List of major assumptions:

1. **Probability can be modeled by a Gaussian distribution**. This assumption is not true, because probability is only defined between 0 and 1, and selecting a Gaussian function allows the probability to dip below 0 or increase above 1. I considered other distributions, but I found in practice that violating the assumption was fairly negligible, since the majority of the probability distribution was in the 0 to 1 range. Making this assumption significantly simplified finding the product of the two distributions, so I believe it was a good tradeoff, but feel free to choose more realistic options, which will result in more complicated statistics.
2. **The high and low ranges of the distributions are symmetric**. This assumption is likely not true for most non-trivial cases. In my experience, managers are generally good at estimating the low end of consequences, but predicting the "worst case scenario" is more difficult, especially since it relies partially on ignorance (if you could anticipate it, you might be able to prevent it).
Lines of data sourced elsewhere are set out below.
/-- `raiseBits` changes `regs` and `regs0` only. -/
@[simp] theorem raiseBits_frame (a : Nat) (f : Fld) (m : Nat) (s : State) :
    (raiseBits a f m s).now = s.now ∧ (raiseBits a f m s).fresh = s.fresh ∧ (raiseBits a f m s).pending = s.pending
    ∧ (raiseBits a f m s).out = s.out ∧ (raiseBits a f m s).shadow = s.shadow ∧ (raiseBits a f m s).shadow0 = s.shadow0
    ∧ (raiseBits a f m s).fab = s.fab ∧ (raiseBits a f m s).past = s.past ∧ (raiseBits a f m s).saves = s.saves
    ∧ (raiseBits a f m s).link = s.link ∧ (raiseBits a f m s).rings = s.rings ∧ (raiseBits a f m s).keys = s.keys
    ∧ (raiseBits a f m s).prism = s.prism ∧ (raiseBits a f m s).lens = s.lens ∧ (raiseBits a f m s).power = s.power
    ∧ (raiseBits a f m s).clocks = s.clocks ∧ (raiseBits a f m s).place = s.place ∧ (raiseBits a f m s).tiles = s.tiles
    ∧ (raiseBits a f m s).sites = s.sites ∧ (raiseBits a f m s).pins = s.pins ∧ (raiseBits a f m s).levels = s.levels
    ∧ (raiseBits a f m s).aw = s.aw ∧ (raiseBits a f m s).wm = s.wm ∧ (raiseBits a f m s).pg = s.pg
    ∧ (raiseBits a f m s).aq = s.aq ∧ (raiseBits a f m s).tu = s.tu ∧ (raiseBits a f m s).results = s.results
    ∧ (raiseBits a f m s).cal = s.cal ∧ (raiseBits a f m s).micro = s.micro ∧ (raiseBits a f m s).rst = s.rst
    ∧ (raiseBits a f m s).fuses = s.fuses ∧ (raiseBits a f m s).flash = s.flash ∧ (raiseBits a f m s).svc = s.svc
    ∧ (raiseBits a f m s).tap = s.tap ∧ (raiseBits a f m s).gn = s.gn ∧ (raiseBits a f m s).xr = s.xr := by
  repeat' constructor

/-- `raise` changes `regs` and `regs0` only. -/
@[simp] theorem raise_frame (a : Nat) (f : Fld) (s : State) :
    (raise a f s).now = s.now ∧ (raise a f s).fresh = s.fresh ∧ (raise a f s).pending = s.pending ∧ (raise a f s).out = s.out
    ∧ (raise a f s).shadow = s.shadow ∧ (raise a f s).shadow0 = s.shadow0 ∧ (raise a f s).fab = s.fab
    ∧ (raise a f s).past = s.past ∧ (raise a f s).saves = s.saves ∧ (raise a f s).link = s.link
    ∧ (raise a f s).rings = s.rings ∧ (raise a f s).keys = s.keys ∧ (raise a f s).prism = s.prism
    ∧ (raise a f s).lens = s.lens ∧ (raise a f s).power = s.power ∧ (raise a f s).clocks = s.clocks
    ∧ (raise a f s).place = s.place ∧ (raise a f s).tiles = s.tiles ∧ (raise a f s).sites = s.sites
    ∧ (raise a f s).pins = s.pins ∧ (raise a f s).levels = s.levels ∧ (raise a f s).aw = s.aw ∧ (raise a f s).wm = s.wm
    ∧ (raise a f s).pg = s.pg ∧ (raise a f s).aq = s.aq ∧ (raise a f s).tu = s.tu ∧ (raise a f s).results = s.results
    ∧ (raise a f s).cal = s.cal ∧ (raise a f s).micro = s.micro ∧ (raise a f s).rst = s.rst ∧ (raise a f s).fuses = s.fuses
    ∧ (raise a f s).flash = s.flash ∧ (raise a f s).svc = s.svc ∧ (raise a f s).tap = s.tap ∧ (raise a f s).gn = s.gn
    ∧ (raise a f s).xr = s.xr := by
  repeat' constructor

/-- `clearBits` changes `regs` only. -/
@[simp] theorem clearBits_frame (a : Nat) (f : Fld) (v : Nat) (s : State) :
    (clearBits a f v s).now = s.now ∧ (clearBits a f v s).fresh = s.fresh ∧ (clearBits a f v s).pending = s.pending
    ∧ (clearBits a f v s).out = s.out ∧ (clearBits a f v s).shadow = s.shadow ∧ (clearBits a f v s).regs0 = s.regs0
    ∧ (clearBits a f v s).shadow0 = s.shadow0 ∧ (clearBits a f v s).fab = s.fab ∧ (clearBits a f v s).past = s.past
    ∧ (clearBits a f v s).saves = s.saves ∧ (clearBits a f v s).link = s.link ∧ (clearBits a f v s).rings = s.rings
    ∧ (clearBits a f v s).keys = s.keys ∧ (clearBits a f v s).prism = s.prism ∧ (clearBits a f v s).lens = s.lens
    ∧ (clearBits a f v s).power = s.power ∧ (clearBits a f v s).clocks = s.clocks ∧ (clearBits a f v s).place = s.place
    ∧ (clearBits a f v s).tiles = s.tiles ∧ (clearBits a f v s).sites = s.sites ∧ (clearBits a f v s).pins = s.pins
    ∧ (clearBits a f v s).levels = s.levels ∧ (clearBits a f v s).aw = s.aw ∧ (clearBits a f v s).wm = s.wm
    ∧ (clearBits a f v s).pg = s.pg ∧ (clearBits a f v s).aq = s.aq ∧ (clearBits a f v s).tu = s.tu
    ∧ (clearBits a f v s).results = s.results ∧ (clearBits a f v s).cal = s.cal ∧ (clearBits a f v s).micro = s.micro
    ∧ (clearBits a f v s).rst = s.rst ∧ (clearBits a f v s).fuses = s.fuses ∧ (clearBits a f v s).flash = s.flash
    ∧ (clearBits a f v s).svc = s.svc ∧ (clearBits a f v s).tap = s.tap ∧ (clearBits a f v s).gn = s.gn
    ∧ (clearBits a f v s).xr = s.xr := by
  repeat' constructor

/-- `rcClear` changes `regs` and `regs0` only. -/
@[simp] theorem rcClear_frame (a : Nat) (f : Fld) (v : Nat) (s : State) :
    (rcClear a f v s).now = s.now ∧ (rcClear a f v s).fresh = s.fresh ∧ (rcClear a f v s).pending = s.pending
    ∧ (rcClear a f v s).out = s.out ∧ (rcClear a f v s).shadow = s.shadow ∧ (rcClear a f v s).shadow0 = s.shadow0
    ∧ (rcClear a f v s).fab = s.fab ∧ (rcClear a f v s).past = s.past ∧ (rcClear a f v s).saves = s.saves
    ∧ (rcClear a f v s).link = s.link ∧ (rcClear a f v s).rings = s.rings ∧ (rcClear a f v s).keys = s.keys
    ∧ (rcClear a f v s).prism = s.prism ∧ (rcClear a f v s).lens = s.lens ∧ (rcClear a f v s).power = s.power
    ∧ (rcClear a f v s).clocks = s.clocks ∧ (rcClear a f v s).place = s.place ∧ (rcClear a f v s).tiles = s.tiles
    ∧ (rcClear a f v s).sites = s.sites ∧ (rcClear a f v s).pins = s.pins ∧ (rcClear a f v s).levels = s.levels
    ∧ (rcClear a f v s).aw = s.aw ∧ (rcClear a f v s).wm = s.wm ∧ (rcClear a f v s).pg = s.pg ∧ (rcClear a f v s).aq = s.aq
    ∧ (rcClear a f v s).tu = s.tu ∧ (rcClear a f v s).results = s.results ∧ (rcClear a f v s).cal = s.cal
    ∧ (rcClear a f v s).micro = s.micro ∧ (rcClear a f v s).rst = s.rst ∧ (rcClear a f v s).fuses = s.fuses
    ∧ (rcClear a f v s).flash = s.flash ∧ (rcClear a f v s).svc = s.svc ∧ (rcClear a f v s).tap = s.tap
    ∧ (rcClear a f v s).gn = s.gn ∧ (rcClear a f v s).xr = s.xr := by
  repeat' constructor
The Weibull distribution is an excellent choice for modeling this situation, and I recommend it. Again, the tradeoff was between simplicity and accuracy, and I chose simplicity.
3. **The low and high ranges of each distribution are both one standard deviation away.** Accordingly, the mean and variance were calculated using the familiar statistical formulas, assuming again that the low and high ranges are symmetric:

u = (h+l)/2

v = (u-l)^2

where h is the high limit, l is the low limit, u is the mean, and v is the variance.